theorem State.setParams_keeps (b : Box) (l : List (Nat × Nat)) (h : z.Keeps s) : z.Keeps (State.setParams s b l) := by
  unfold State.setParams
  repeat' first
    | with_reducible assumption
    | with_reducible apply State.onLane_keeps
    | with_reducible apply State.holdMax_keeps
    | with_reducible apply State.onSupv_keeps
    | with_reducible refine State.Keeps.foldl (fun _ _ _ => ?_) _ ?_
    | with_reducible refine State.Keeps.ite ?_ ?_
    | split

theorem State.applyEntries_keeps (b : Box) (es : List ParamEntry) (h : z.Keeps s) : z.Keeps (State.applyEntries s b es) := by
  unfold State.applyEntries
  repeat' first
    | with_reducible assumption
    | with_reducible apply State.setParams_keeps

theorem State.entryReply_keeps (b : Box) (seq : Nat) (st : Nat) (off : Nat) (h : z.Keeps s) : z.Keeps (State.entryReply s b seq st off) := by
  unfold State.entryReply
  repeat' first
    | with_reducible assumption
    | with_reducible apply State.badState_keeps
    | with_reducible apply State.drawn_keeps
    | with_reducible apply State.reply_keeps
    | with_reducible refine State.Keeps.foldl (fun _ _ _ => ?_) _ ?_
    | with_reducible refine State.Keeps.ite ?_ ?_

theorem State.serveEntries_keeps (b : Box) (op : Nat) (seq : Nat) (go : List ParamEntry → State → State) (hgo : ∀ (y0 : List ParamEntry) (y1 : State), z.Keeps y1 → z.Keeps (go y0 y1)) (h : z.Keeps s) : z.Keeps (State.serveEntries s b op seq go) := by
  unfold State.serveEntries
  repeat' first
    | with_reducible assumption
    | with_reducible apply State.serve_keeps
    | with_reducible apply State.reply_keeps
    | with_reducible apply hgo
    | with_reducible refine State.Keeps.foldl (fun _ _ _ => ?_) _ ?_
    | with_reducible refine State.Keeps.ite ?_ ?_
    | split
    | intro _

theorem execParamGet_keeps (b : Box) (seq : Nat) (h : z.Keeps s) : ∃ u, execParamGet b seq s = .next u ∧ z.Keeps u := by
  unfold execParamGet
  refine ⟨_, rfl, ?_⟩
  repeat' first
    | with_reducible assumption
    | with_reducible apply State.serveEntries_keeps
    | with_reducible apply State.entryReply_keeps
    | with_reducible apply State.drawn_keeps
    | with_reducible apply State.reply_keeps
    | with_reducible refine State.Keeps.foldl (fun _ _ _ => ?_) _ ?_
    | with_reducible refine State.Keeps.ite ?_ ?_
    | split
    | intro _

theorem execParamSet_keeps (b : Box) (seq : Nat) (h : z.Keeps s) : ∃ u, execParamSet b seq s = .next u ∧ z.Keeps u := by
  unfold execParamSet
  refine ⟨_, rfl, ?_⟩
  repeat' first
    | with_reducible assumption
    | with_reducible apply State.serveEntries_keeps
    | with_reducible apply State.entryReply_keeps
    | with_reducible apply State.applyEntries_keeps
    | with_reducible apply State.badParam_keeps
    | with_reducible apply State.replyOk_keeps
    | with_reducible refine State.Keeps.foldl (fun _ _ _ => ?_) _ ?_
    | with_reducible refine State.Keeps.ite ?_ ?_
    | split
    | intro _
    | dsimp only

theorem State.commitTo_keeps (b : Box) (seq : Nat) (ok : Bool) (go : State → State) (hgo : ∀ (y0 : State), z.Keeps y0 → z.Keeps (go y0)) (h : z.Keeps s) : z.Keeps (State.commitTo s b seq ok go) := by
  unfold State.commitTo
  repeat' first
    | with_reducible assumption
    | with_reducible apply State.replyOk_keeps
    | with_reducible apply State.reply_keeps
    | with_reducible apply State.raise_keeps
    | with_reducible apply hgo
    | with_reducible refine State.Keeps.foldl (fun _ _ _ => ?_) _ ?_
    | with_reducible refine State.Keeps.ite ?_ ?_

theorem execParamCommit_keeps (b : Box) (seq : Nat) (ok : Bool) (h : z.Keeps s) : ∃ u, execParamCommit b seq ok s = .next u ∧ z.Keeps u := by
  unfold execParamCommit
  refine ⟨_, rfl, ?_⟩
  repeat' first
    | with_reducible assumption
    | with_reducible apply State.serve_keeps
    | with_reducible apply State.commitTo_keeps
    | with_reducible apply State.onLane_keeps
    | with_reducible apply State.onSave_keeps
    | with_reducible refine State.Keeps.foldl (fun _ _ _ => ?_) _ ?_
    | with_reducible refine State.Keeps.ite ?_ ?_
    | split
    | intro _

theorem execParamRevert_keeps (b : Box) (seq : Nat) (h : z.Keeps s) : ∃ u, execParamRevert b seq s = .next u ∧ z.Keeps u := by
  unfold execParamRevert
  refine ⟨_, rfl, ?_⟩
  repeat' first
    | with_reducible assumption
    | with_reducible apply State.serveLen_keeps
    | with_reducible apply State.badParam_keeps
    | with_reducible apply State.reply_keeps
    | with_reducible apply State.setParams_keeps
    | with_reducible refine State.Keeps.foldl (fun _ _ _ => ?_) _ ?_
    | with_reducible refine State.Keeps.ite ?_ ?_
    | split
    | intro _

theorem State.writeBuffer_keeps (m : Nat) (a : Nat) (l : List Byte) (h : z.Keeps s) : z.Keeps (State.writeBuffer s m a l) := by
  unfold State.writeBuffer
  repeat' first
    | with_reducible assumption
    | with_reducible apply State.writeMem_keeps
    | with_reducible refine State.Keeps.foldl (fun _ _ _ => ?_) _ ?_

theorem State.serveBuffer_keeps (b : Box) (op : Nat) (seq : Nat) (go : MbReq → State → State) (hgo : ∀ (y0 : MbReq) (y1 : State), z.Keeps y1 → z.Keeps (go y0 y1)) (h : z.Keeps s) : z.Keeps (State.serveBuffer s b op seq go) := by
  unfold State.serveBuffer
  repeat' first
    | with_reducible assumption
    | with_reducible apply State.serve_keeps
    | with_reducible apply State.reply_keeps
    | with_reducible apply hgo
    | with_reducible refine State.Keeps.foldl (fun _ _ _ => ?_) _ ?_
    | with_reducible refine State.Keeps.ite ?_ ?_
    | split
    | intro _

theorem execParamBulk_keeps (b : Box) (seq : Nat) (sets : List Bool) (h : z.Keeps s) : ∃ u, execParamBulk b seq sets s = .next u ∧ z.Keeps u := by
  unfold execParamBulk
  refine ⟨_, rfl, ?_⟩
  repeat' first
    | with_reducible assumption
    | with_reducible apply State.serveBuffer_keeps
    | with_reducible apply State.entryReply_keeps
    | with_reducible apply State.drawn_keeps
    | with_reducible apply State.applyEntries_keeps
    | with_reducible apply State.badParam_keeps
    | with_reducible apply State.replyOk_keeps
    | with_reducible apply State.writeBuffer_keeps
    | with_reducible refine State.Keeps.foldl (fun _ _ _ => ?_) _ ?_
    | with_reducible refine State.Keeps.ite ?_ ?_
    | split
    | intro _
    | dsimp only

theorem execGetVersion_keeps (b : Box) (seq : Nat) (h : z.Keeps s) : ∃ u, execGetVersion b seq s = .next u ∧ z.Keeps u := by
  unfold execGetVersion
  refine ⟨_, rfl, ?_⟩
  repeat' first
    | with_reducible assumption
    | with_reducible apply State.serve_keeps
    | with_reducible apply State.drawn_keeps
    | with_reducible apply State.reply_keeps
    | with_reducible refine State.Keeps.foldl (fun _ _ _ => ?_) _ ?_
    | with_reducible refine State.Keeps.ite ?_ ?_
    | split
    | intro _

theorem execGetStatus_keeps (b : Box) (seq : Nat) (h : z.Keeps s) : ∃ u, execGetStatus b seq s = .next u ∧ z.Keeps u := by
  unfold execGetStatus
  refine ⟨_, rfl, ?_⟩
  repeat' first
    | with_reducible assumption
    | with_reducible apply State.serve_keeps
    | with_reducible apply State.reply_keeps
    | with_reducible apply State.drawn_keeps
    | split
    | intro _
    | dsimp only

theorem execLaneRestart_keeps (n : Lane) (seq : Nat) (h : z.Keeps s) : ∃ u, execLaneRestart n seq s = .next u ∧ z.Keeps u := by
  unfold execLaneRestart
  refine ⟨_, rfl, ?_⟩
  repeat' first
    | with_reducible assumption
    | with_reducible apply State.serve_keeps
    | with_reducible apply State.lservoReset_keeps
    | with_reducible refine State.Keeps.foldl (fun _ _ _ => ?_) _ ?_
    | with_reducible refine State.Keeps.ite ?_ ?_
    | split
    | intro _

theorem execEventMask_keeps (b : Box) (seq : Nat) (h : z.Keeps s) : ∃ u, execEventMask b seq s = .next u ∧ z.Keeps u := by
  unfold execEventMask
  refine ⟨_, rfl, ?_⟩
  repeat' first
    | with_reducible assumption
    | with_reducible apply State.serveLen_keeps
    | with_reducible apply State.replyOk_keeps
    | with_reducible apply State.onBox_keeps
    | with_reducible refine State.Keeps.foldl (fun _ _ _ => ?_) _ ?_
    | with_reducible refine State.Keeps.ite ?_ ?_
    | split
    | intro _

theorem execLaneMonEnable_keeps (n : Lane) (seq : Nat) (shock : Bool) (preamp : Bool) (h : z.Keeps s) : ∃ u, execLaneMonEnable n seq shock preamp s = .next u ∧ z.Keeps u := by
  unfold execLaneMonEnable
  refine ⟨_, rfl, ?_⟩
  repeat' first
    | with_reducible assumption
    | with_reducible apply State.serve_keeps
    | with_reducible apply State.reply_keeps
    | with_reducible apply State.replyOk_keeps
    | with_reducible apply State.onLane_keeps
    | with_reducible refine State.Keeps.foldl (fun _ _ _ => ?_) _ ?_
    | with_reducible refine State.Keeps.ite ?_ ?_
    | split
    | intro _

——

◆ **WORK REQUIRED**
Where the material contains a line with "execGetStatus", return that line.

◆ **YOUR SOLUTION**
theorem execGetStatus_keeps (b : Box) (seq : Nat) (h : z.Keeps s) : ∃ u, execGetStatus b seq s = .next u ∧ z.Keeps u := by
  unfold execGetStatus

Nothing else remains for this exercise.